▶ **INSTRUCTIONS FOR THE TASK**:
Look in the material below for the line with "rintro ⟨rfl, rfl, rfl, rfl⟩" and the line with "have hr : fieldR 0xFF000000#32", then set down exactly those two lines and all lines between, nothing more.

SUPPLIED DATA Start Marker

/-- What a step that is no reset adds to the delivered counts: at most one item at each port, and only a waiting one. -/
theorem step_taken (hstep : step s = .next t) (hreset : ∀ rest, s.input ≠ .reset :: rest) :
    (t.palTaken = s.palTaken ∨ s.palTaken < s.palq.length ∧ t.palTaken = s.palTaken + 1) ∧
    (t.byteTaken = s.byteTaken ∨ s.byteTaken < s.byteq.length ∧ t.byteTaken = s.byteTaken + 1) := by
  rcases step_cases hstep with ⟨-, rfl⟩ | ⟨w, rest, -, hw⟩ | ⟨rest, hin, -⟩ | ⟨rest, -, rfl⟩ | ⟨rest, -, rfl⟩
  · exact ⟨.inl rfl, .inl rfl⟩
  · obtain ⟨hpal, hbyte, -⟩ := executeWord_ports hw
    exact ⟨.inl hpal, .inl hbyte⟩
  · exact absurd hin (hreset rest)
  · refine ⟨?_, .inl (takePalWord_byteTaken _)⟩
    rw [takePalWord_palTaken]
    split
    · exact .inr ⟨State.palValid_iff.1 ‹_›, rfl⟩
    · exact .inl rfl
  · refine ⟨.inl (takeByte_palTaken _), ?_⟩
    rw [takeByte_byteTaken]
    split
    · exact .inr ⟨State.byteValid_iff.1 ‹_›, rfl⟩
    · exact .inl rfl

/-! ## The statements on the ports -/

/-- Settles O42: whether a word waits decides both cases. -/
theorem palPortDeliversInOrder : Obligations.PalPortDeliversInOrder := by
  intro s rest hin
  have hstep : step s = .next (takePalWord (s.withInput rest)) := step_of_input_cons hin
  refine ⟨fun v hv => ⟨?_, take_succ_of_getElem? hv⟩, fun hnone => ?_, by rw [State.palValid_eq_isSome]⟩
  · rw [hstep, takePalWord_of_palData_isSome (s := s.withInput rest) (Option.isSome_of_eq_some hv)]
    rfl
  · rw [hstep, takePalWord_of_palData_none (s := s.withInput rest) hnone]
    rfl

/-- Settles O43: whether a byte waits decides both cases. -/
theorem bytePortDeliversInOrder : Obligations.BytePortDeliversInOrder := by
  intro s rest hin
  have hstep : step s = .next (takeByte (s.withInput rest)) := step_of_input_cons hin
  refine ⟨fun v hv => ⟨?_, take_succ_of_getElem? hv⟩, fun hnone => ?_, by rw [State.byteValid_eq_isSome]⟩
  · rw [hstep, takeByte_of_byteData_isSome (s := s.withInput rest) (Option.isSome_of_eq_some hv)]
    rfl
  · rw [hstep, takeByte_of_byteData_none (s := s.withInput rest) hnone]
    rfl

/-- Settles O44: the logs only grow (O32), and each delivered count goes on by at most one waiting item. -/
theorem deliveryIsLosslessAndInOrder : Obligations.DeliveryIsLosslessAndInOrder := by
  intro s t hinv hstep hreset
  obtain ⟨-, hpalq, hbyteq⟩ := flagsAndLogsOnlyGrow s t hstep hreset
  obtain ⟨hpal, hbyte⟩ := step_taken hstep hreset
  exact ⟨List.take_prefix _ _, List.take_prefix _ _,
    take_of_prefix hinv.pal_taken hpalq hpal, take_of_prefix hinv.byte_taken hbyteq hbyte⟩

end Sys2Proof.Machine
end

section
/-! SUPPORT. The bits of a frame's bytes and of its pixels (spec/20_memory.md R31, R32). -/

namespace Sys2Proof.Machine

/-- The stream's earliest bit of a byte is its bit 7 (R31). -/
theorem getLsbD_frameByte (b bits : Nat) (p : List Index) (q : Nat) {j : Nat} (hj : j < 8) :
    (frameByte b bits p q).getLsbD (7 - j) = streamBit b bits p (8 * q + j) := by
  rw [Bool.eq_iff_iff]
  simp only [frameByte, BitVec.getLsbD_ofNat, Nat.testBit_eq_decide_div_mod_eq, Bool.and_eq_true, decide_eq_true_eq]
  rw [← Bool.toNat_eq_one]
  have bit_lt (k : Nat) : (streamBit b bits p (8 * q + k)).toNat < 2 := Bool.toNat_lt _
  have h0 := bit_lt 0; have h1 := bit_lt 1; have h2 := bit_lt 2; have h3 := bit_lt 3
  have h4 := bit_lt 4; have h5 := bit_lt 5; have h6 := bit_lt 6; have h7 := bit_lt 7
  interval_cases j <;> omega

/-- Beyond the frame's bits the stream is the zero pad (R31). -/
theorem streamBit_pad {b bits j : Nat} (p : List Index) (h : bits ≤ j) : streamBit b bits p j = false :=
  if_neg (Nat.not_lt.2 h)

/-- A pixel's bits stand in the stream from the most significant down (R32). -/
theorem streamBit_pixel {b n k m : Nat} (p : List Index) (hk : k < n) (hm : m < b) :
    streamBit b (n * b) p (k * b + m) = (p[k]?.getD 0).getLsbD (b - 1 - m) := by
  have hpos : k * b + m < n * b :=
    calc k * b + m < k * b + b := Nat.add_lt_add_left hm _
      _ = (k + 1) * b := (Nat.succ_mul k b).symm
      _ ≤ n * b := Nat.mul_le_mul_right b hk
  have hdiv : (k * b + m) / b = k := by
    rw [Nat.mul_comm, Nat.mul_add_div (by omega), Nat.div_eq_of_lt hm, Nat.add_zero]
  have hmod : (k * b + m) % b = m := by rw [Nat.mul_add_mod_self_right, Nat.mod_eq_of_lt hm]
  rw [streamBit, if_pos hpos, hdiv, hmod, List.getD_eq_getElem?_getD]

theorem length_packFrame (b w h : Nat) (p : List Index) : (packFrame b w h p).length = byteCount (w * h * b) := by
  rw [packFrame, List.length_map, List.length_range]

theorem getElem?_packFrame {b w h q : Nat} (p : List Index) (hq : q < byteCount (w * h * b)) :
    (packFrame b w h p)[q]? = some (frameByte b (w * h * b) p q) := by
  rw [packFrame, List.getElem?_map, List.getElem?_range hq, Option.map_some]

/-- Settles O45, one clause per lemma on the stream and its bytes. -/
theorem bitOrderOfTheStream : Obligations.BitOrderOfTheStream := by
  intro b w h p _ _ _
  refine ⟨length_packFrame b w h p, fun q j hq hj => ?_, fun j => streamBit_pad p, fun k m => streamBit_pixel p⟩
  rw [getElem?_packFrame p hq, Option.map_some, getLsbD_frameByte b _ p q hj]

end Sys2Proof.Machine
end

section
/-! SUPPORT. The fields of a word as quotients and remainders, and the word back from its fields (R39 to R41). -/

namespace Sys2Proof

variable (w m : Word)

theorem opcodeField_toNat : (opcodeField w).toNat = w.toNat / 2 ^ 24 := by
  have := w.isLt
  rw [opcodeField, BitVec.extractLsb'_toNat, Nat.shiftRight_eq_div_pow]
  omega

theorem operandField_toNat : (operandField w).toNat = w.toNat % 2 ^ 24 := by
  rw [operandField, BitVec.extractLsb'_toNat, Nat.shiftRight_zero]

theorem fieldR_toNat : (fieldR w).toNat = w.toNat / 2 ^ 16 % 2 ^ 8 := by
  rw [fieldR, BitVec.extractLsb'_toNat, Nat.shiftRight_eq_div_pow]

theorem fieldG_toNat : (fieldG w).toNat = w.toNat / 2 ^ 8 % 2 ^ 8 := by
  rw [fieldG, BitVec.extractLsb'_toNat, Nat.shiftRight_eq_div_pow]

theorem imm8_toNat : (imm8 w).toNat = w.toNat % 2 ^ 8 := by
  rw [imm8, BitVec.extractLsb'_toNat, Nat.shiftRight_zero]

theorem imm16_toNat : (imm16 w).toNat = w.toNat % 2 ^ 16 := by
  rw [imm16, BitVec.extractLsb'_toNat, Nat.shiftRight_zero]

theorem reservedB_toNat : (reservedB w).toNat = w.toNat / 2 ^ 8 % 2 ^ 16 := by
  rw [reservedB, BitVec.extractLsb'_toNat, Nat.shiftRight_eq_div_pow]

/-! ## A masked word, field by field -/

theorem opcodeField_and : opcodeField (w &&& m) = opcodeField w &&& opcodeField m := BitVec.extractLsb'_and
theorem fieldR_and : fieldR (w &&& m) = fieldR w &&& fieldR m := BitVec.extractLsb'_and
theorem fieldG_and : fieldG (w &&& m) = fieldG w &&& fieldG m := BitVec.extractLsb'_and
theorem imm8_and : imm8 (w &&& m) = imm8 w &&& imm8 m := BitVec.extractLsb'_and
theorem imm16_and : imm16 (w &&& m) = imm16 w &&& imm16 m := BitVec.extractLsb'_and
theorem reservedB_and : reservedB (w &&& m) = reservedB w &&& reservedB m := BitVec.extractLsb'_and

/-! ## The words of the three formats -/

theorem formatC_toNat (op r g b : BitVec 8) :
    (formatC op r g b).toNat = op.toNat * 2 ^ 24 + r.toNat * 2 ^ 16 + g.toNat * 2 ^ 8 + b.toNat := by
  have hop := opcodeField_toNat (formatC op r g b)
  have hr := fieldR_toNat (formatC op r g b)
  have hg := fieldG_toNat (formatC op r g b)
  have hb := imm8_toNat (formatC op r g b)
  rw [opcodeField_formatC] at hop
  rw [fieldR_formatC] at hr
  rw [fieldG_formatC] at hg
  rw [imm8_formatC] at hb
  omega

theorem formatD_toNat (op : BitVec 8) (d : Dim) : (formatD op d).toNat = op.toNat * 2 ^ 24 + d.toNat := by
  have hop := opcodeField_toNat (formatD op d)
  have hr : (fieldR (formatD op d)).toNat = 0 := congrArg BitVec.toNat (fieldR_formatD op d)
  have hd := imm16_toNat (formatD op d)
  rw [opcodeField_formatD] at hop
  rw [fieldR_toNat] at hr
  rw [imm16_formatD] at hd
  omega

theorem formatB_toNat (op v : BitVec 8) : (formatB op v).toNat = op.toNat * 2 ^ 24 + v.toNat := by
  have hop := opcodeField_toNat (formatB op v)
  have hr : (reservedB (formatB op v)).toNat = 0 := congrArg BitVec.toNat (reservedB_formatB op v)
  have hv := imm8_toNat (formatB op v)
  rw [opcodeField_formatB] at hop
  rw [reservedB_toNat] at hr
  rw [imm8_formatB] at hv
  omega

variable {w}

theorem eq_formatC_iff {op r g b : BitVec 8} :
    w = formatC op r g b ↔ opcodeField w = op ∧ fieldR w = r ∧ fieldG w = g ∧ imm8 w = b := by
  refine ⟨?_, ?_⟩
  · rintro rfl
    simp
  · rintro ⟨rfl, rfl, rfl, rfl⟩
    apply BitVec.eq_of_toNat_eq
    rw [formatC_toNat, opcodeField_toNat, fieldR_toNat, fieldG_toNat, imm8_toNat]
    omega

theorem eq_formatD_iff {op : BitVec 8} {d : Dim} :
    w = formatD op d ↔ opcodeField w = op ∧ fieldR w = 0 ∧ imm16 w = d := by
  refine ⟨?_, ?_⟩
  · rintro rfl
    simp
  · rintro ⟨rfl, hr, rfl⟩
    have hr0 : (fieldR w).toNat = 0 := congrArg BitVec.toNat hr
    rw [fieldR_toNat] at hr0
    apply BitVec.eq_of_toNat_eq
    rw [formatD_toNat, opcodeField_toNat, imm16_toNat]
    omega

theorem eq_formatB_iff {op v : BitVec 8} :
    w = formatB op v ↔ opcodeField w = op ∧ reservedB w = 0 ∧ imm8 w = v := by
  refine ⟨?_, ?_⟩
  · rintro rfl
    simp
  · rintro ⟨rfl, hr, rfl⟩
    have hr0 : (reservedB w).toNat = 0 := congrArg BitVec.toNat hr
    rw [reservedB_toNat] at hr0
    apply BitVec.eq_of_toNat_eq
    rw [formatB_toNat, opcodeField_toNat, imm8_toNat]
    omega

theorem eq_zero_iff_fields : w = 0#32 ↔ opcodeField w = 0#8 ∧ operandField w = 0#24 := by
  simp only [← BitVec.toNat_inj, opcodeField_toNat, operandField_toNat, BitVec.toNat_ofNat]
  omega

/-! ## The masks of the opcode map (R42) -/

theorem and_maskC_eq_iff {op : BitVec 8} : w &&& 0xFF000000#32 = formatC op 0#8 0#8 0#8 ↔ opcodeField w = op := by
  have hop : opcodeField 0xFF000000#32 = BitVec.allOnes 8 := by decide
  have hr : fieldR 0xFF000000#32 = 0#8 := by decide
  have hg : fieldG 0xFF000000#32 = 0#8 := by decide
  have hb : imm8 0xFF000000#32 = 0#8 := by decide
  simp only [eq_formatC_iff, opcodeField_and, fieldR_and, fieldG_and, imm8_and, hop, hr, hg, hb, BitVec.and_allOnes,
    BitVec.and_zero, and_true]

theorem and_maskD_eq_iff {op : BitVec 8} :
    w &&& 0xFFFF0000#32 = formatD op 0#16 ↔ opcodeField w = op ∧ fieldR w = 0 := by
  have hop : opcodeField 0xFFFF0000#32 = BitVec.allOnes 8 := by decide
  have hr : fieldR 0xFFFF0000#32 = BitVec.allOnes 8 := by decide
  have hd : imm16 0xFFFF0000#32 = 0#16 := by decide
  simp only [eq_formatD_iff, opcodeField_and, fieldR_and, imm16_and, hop, hr, hd, BitVec.and_allOnes, BitVec.and_zero,
    and_true]

theorem and_maskB_eq_iff {op : BitVec 8} :
    w &&& 0xFFFFFF00#32 = formatB op 0#8 ↔ opcodeField w = op ∧ reservedB w = 0 := by
  have hop : opcodeField 0xFFFFFF00#32 = BitVec.allOnes 8 := by decide
  have hr : reservedB 0xFFFFFF00#32 = BitVec.allOnes 16 := by decide
  have hv : imm8 0xFFFFFF00#32 = 0#8 := by decide
  simp only [eq_formatB_iff, opcodeField_and, reservedB_and, imm8_and, hop, hr, hv, BitVec.and_allOnes, BitVec.and_zero,
    and_true]

end Sys2Proof
end

section
/-! SUPPORT. What the decoder answers: a command exactly for the command's word, and ILLEGAL with the word itself for every
other word (R42, R45, R47). -/

namespace Sys2Proof

variable {w : Word} {i : Instr}

/-- No two words mean the same command, and every command has a word (R40, R45, D4). -/
theorem decode_eq_legal_iff : decode w = .legal i ↔ w = encode i := by
  refine ⟨fun h => ?_, fun h => h ▸ decode_encode i⟩
  simp only [decode] at h
  split_ifs at h
  all_goals cases h
  · exact eq_zero_iff_fields.2 ⟨‹_›, ‹_›⟩
  · exact eq_formatC_iff.2 ⟨‹_›, rfl, rfl, rfl⟩
  · exact eq_formatD_iff.2 ⟨‹_›, ‹_›, rfl⟩
  · exact eq_formatD_iff.2 ⟨‹_›, ‹_›, rfl⟩
  · exact eq_formatB_iff.2 ⟨‹_›, ‹_›, rfl⟩
  · exact eq_formatB_iff.2 ⟨‹_›, ‹_›, rfl⟩

theorem encode_injective : Function.Injective encode := fun i j h => by
  have hj := decode_encode j
  rw [← h, decode_encode] at hj
  cases hj
  rfl

/-- An illegal word is reported as itself (R47). -/
theorem cmd_eq_of_decode_illegal {why : IllegalReason} {cmd : Word} (h : decode w = .illegal why cmd) : cmd = w := by
  simp only [decode] at h
  split_ifs at h
  all_goals cases h
  all_goals rfl

theorem exists_illegal_iff : (∃ why, decode w = .illegal why w) ↔ ¬ ∃ i, decode w = .legal i := by
  refine ⟨fun ⟨why, hw⟩ ⟨i, hi⟩ => ?_, fun h => ?_⟩
  · rw [hi] at hw
    cases hw
  · cases hd : decode w with
    | legal i => exact absurd ⟨i, hd⟩ h
    | illegal why cmd => exact ⟨why, by rw [cmd_eq_of_decode_illegal hd]⟩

SUPPLIED DATA End Marker

▶ **TASK RESPONSE**:
  · rintro ⟨rfl, rfl, rfl, rfl⟩
    apply BitVec.eq_of_toNat_eq
    rw [formatC_toNat, opcodeField_toNat, fieldR_toNat, fieldG_toNat, imm8_toNat]
    omega

theorem eq_formatD_iff {op : BitVec 8} {d : Dim} :
    w = formatD op d ↔ opcodeField w = op ∧ fieldR w = 0 ∧ imm16 w = d := by
  refine ⟨?_, ?_⟩
  · rintro rfl
    simp
  · rintro ⟨rfl, hr, rfl⟩
    have hr0 : (fieldR w).toNat = 0 := congrArg BitVec.toNat hr
    rw [fieldR_toNat] at hr0
    apply BitVec.eq_of_toNat_eq
    rw [formatD_toNat, opcodeField_toNat, imm16_toNat]
    omega

theorem eq_formatB_iff {op v : BitVec 8} :
    w = formatB op v ↔ opcodeField w = op ∧ reservedB w = 0 ∧ imm8 w = v := by
  refine ⟨?_, ?_⟩
  · rintro rfl
    simp
  · rintro ⟨rfl, hr, rfl⟩
    have hr0 : (reservedB w).toNat = 0 := congrArg BitVec.toNat hr
    rw [reservedB_toNat] at hr0
    apply BitVec.eq_of_toNat_eq
    rw [formatB_toNat, opcodeField_toNat, imm8_toNat]
    omega

theorem eq_zero_iff_fields : w = 0#32 ↔ opcodeField w = 0#8 ∧ operandField w = 0#24 := by
  simp only [← BitVec.toNat_inj, opcodeField_toNat, operandField_toNat, BitVec.toNat_ofNat]
  omega

/-! ## The masks of the opcode map (R42) -/

theorem and_maskC_eq_iff {op : BitVec 8} : w &&& 0xFF000000#32 = formatC op 0#8 0#8 0#8 ↔ opcodeField w = op := by
  have hop : opcodeField 0xFF000000#32 = BitVec.allOnes 8 := by decide
  have hr : fieldR 0xFF000000#32 = 0#8 := by decide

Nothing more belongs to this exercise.